Source data:
******

-- ==== Sys2Proof/Safety.lean ====
section
/-!
DEFINITION. Sys2Proof/Safety.lean: the terms in which claims are stated: the canonical form of memory, when an operation issues
and commits as a group of its own, the state after its commit, and what counts as a safe run.
-/
namespace Sys2Proof.Machine

/-! ### Memory -/

/-- Memory in its canonical form: addresses strictly rising, and no entry equal to what an unlisted address reads as. -/
def Memory.wf (m : List Host.Cell) : Bool := tblWf (0 : Byte) m

/-- What every reachable state keeps: the canonical form of memory. -/
def CanonicalMemory (s : State) : Prop := Memory.wf s.mem = true

/-! ### A group of one operation (R15, R260, R273, R274) -/

/-- The scalar that the operation of the cell at State.iss reads. -/
def sv (s : State) (r : BitVec 6) : BitVec 64 := rdS (self s) r

/-- The operation issues and takes effect: its guard is true, no register it reads or writes waits for a value, and none it
reads is poisoned. -/
def ready (i : Instr) (s : State) : Bool :=
  guardTrue (self s) i && !scoreBlocked (self s) i && (poisonRead (self s) i).isNone

/-- The state after a group of one operation has committed with an effect: the next group follows, the effect happens, and
the issue is counted (R273, R281); the watchdog of the team starts again (R259). -/
def commitEff (s : State) (f : State → State) : State :=
  modCell (f (modCell (petWatchdog s s.iss.key) s.iss.key (committed s.iss.next))) s.iss.key (counted 1)

/-- The same with an effect on the issuing cell alone. -/
def commitCell (s : State) (f : Cell → Cell) : State := commitEff s fun t => modCell t s.iss.key f

/-- The same with a scalar written. -/
def commitS (s : State) (d : BitVec 6) (v : BitVec 64) : State := commitCell s fun c => wrS c d v

/-- The instruction, where it may issue, has an effect as a group of its own, and nothing else happens. -/
def hasEffect (i : Instr) (s : State) (f : State → State) : Prop := ready i s = true → exec i s = .next (commitEff s f)

/-- The instruction, where it may issue, changes its cell alone. -/
def changesCell (i : Instr) (s : State) (f : Cell → Cell) : Prop := ready i s = true → exec i s = .next (commitCell s f)

/-- The instruction, where it may issue, writes a scalar and nothing else. -/
def writesScalar (i : Instr) (s : State) (d : BitVec 6) (v : BitVec 64) : Prop :=
  ready i s = true → exec i s = .next (commitS s d v)

/-- The state after a group of one operation has taken a trap (R15, R245): TRAPPC names the group, TRAPSLOT the operation. -/
def trapped (s : State) (t : TrapInfo) : State := takeTrap s s.iss.key t s.iss.group (trapMask [s.iss.idx]) false

/-- The instruction, where it may issue, traps instead, and has no effect. -/
def raisesTrap (i : Instr) (s : State) (t : TrapInfo) : Prop := ready i s = true → exec i s = .next (trapped s t)

/-! ### Frames -/

/-- A cell without what an instruction of classes 1, 3 and 4 may change: its registers, queue, FMTCTL and generators, its
counters, and where it goes on. -/
def cellBackdrop (c : Cell) : Cell :=
  { c with
    s := []
    p := []
    v := []
    m := []
    poisonS := []
    poisonV := []
    poisonR := []
    cq := []
    fmtctl := 0
    gens := []
    evcnt := []
    pc := 0
    branched := false
    watchSkip := false
    run := .run
    waitWord := none
    groupNo := 0 }

/-- Does an instruction push on the condition queue (R275)? -/
def pushesBit : Instr → Bool
  | .cmpq .. => true
  | .fcmpq .. => true
  | .vcmpq .. => true
  | _ => false

/-- Is a type code that of an integer (R285)? -/
def intType (t : BitVec 4) : Bool :=
  match vecType t with
  | .int _ => true
  | .flt _ => false

/-- Does an instruction of classes 1, 3 and 4 leave the flags of FMTCTL alone: it is no F32 instruction and no conversion, and
its vector type, where that matters, is an integer (R231, R297, R300, R319)? -/
def leavesFlags : Instr → Bool
  | .fadd .. => false
  | .fsub .. => false
  | .fmul .. => false
  | .fdiv .. => false
  | .fma .. => false
  | .fmin .. => false
  | .fmax .. => false
  | .fcmp .. => false
  | .fcmpq .. => false
  | .fcvt .. => false
  | .vadd _ _ _ _ ty _ => intType ty
  | .vsub _ _ _ _ ty _ => intType ty
  | .vmul _ _ _ _ ty _ => intType ty
  | .vdiv _ _ _ _ ty _ => intType ty
  | .vmin _ _ _ _ ty _ => intType ty
  | .vmax _ _ _ _ ty _ => intType ty
  | .vabs _ _ _ ty _ => intType ty
  | .vneg _ _ _ ty _ => intType ty
  | .vrsum _ _ _ ty _ => intType ty
  | .vrmax _ _ _ ty _ => intType ty
  | .vrmin _ _ _ ty _ => intType ty
  | .vscan _ _ _ ty _ => intType ty
  | .vcmp _ _ _ _ _ ty _ => intType ty
  | .vcmpq _ _ _ _ ty _ => intType ty
  | .vfmaF32 .. => false
  | .vfmaBf16 .. => false
  | .vcvt .. => false
  | .vqnt .. => false
  | .vdqnt .. => false
  | .vbamax .. => false
  | .vexp2 .. => false
  | .vlog2 .. => false
  | .vrcp .. => false
  | .vrsqrt .. => false
  | .vsqrt .. => false
  | .vtanh .. => false
  | _ => true

/-! ### Safe runs -/

/-- A run is safe over some steps when the machine never stops with a fault: no turn names an agent that the package does not
have. -/
def safeFor : Nat → State → Prop
  | 0, _ => True
  | n + 1, s => ∃ t, step s = .next t ∧ safeFor n t

end Sys2Proof.Machine
end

******

Problem: Start at the first line of the material and transcribe each line exactly, stopping once the line containing "R273, R274) -/" has been written.

Finished task:
-- ==== Sys2Proof/Safety.lean ====
section
/-!
DEFINITION. Sys2Proof/Safety.lean: the terms in which claims are stated: the canonical form of memory, when an operation issues
and commits as a group of its own, the state after its commit, and what counts as a safe run.
-/
namespace Sys2Proof.Machine

/-! ### Memory -/

/-- Memory in its canonical form: addresses strictly rising, and no entry equal to what an unlisted address reads as. -/
def Memory.wf (m : List Host.Cell) : Bool := tblWf (0 : Byte) m

/-- What every reachable state keeps: the canonical form of memory. -/
def CanonicalMemory (s : State) : Prop := Memory.wf s.mem = true

/-! ### A group of one operation (R15, R260, R273, R274) -/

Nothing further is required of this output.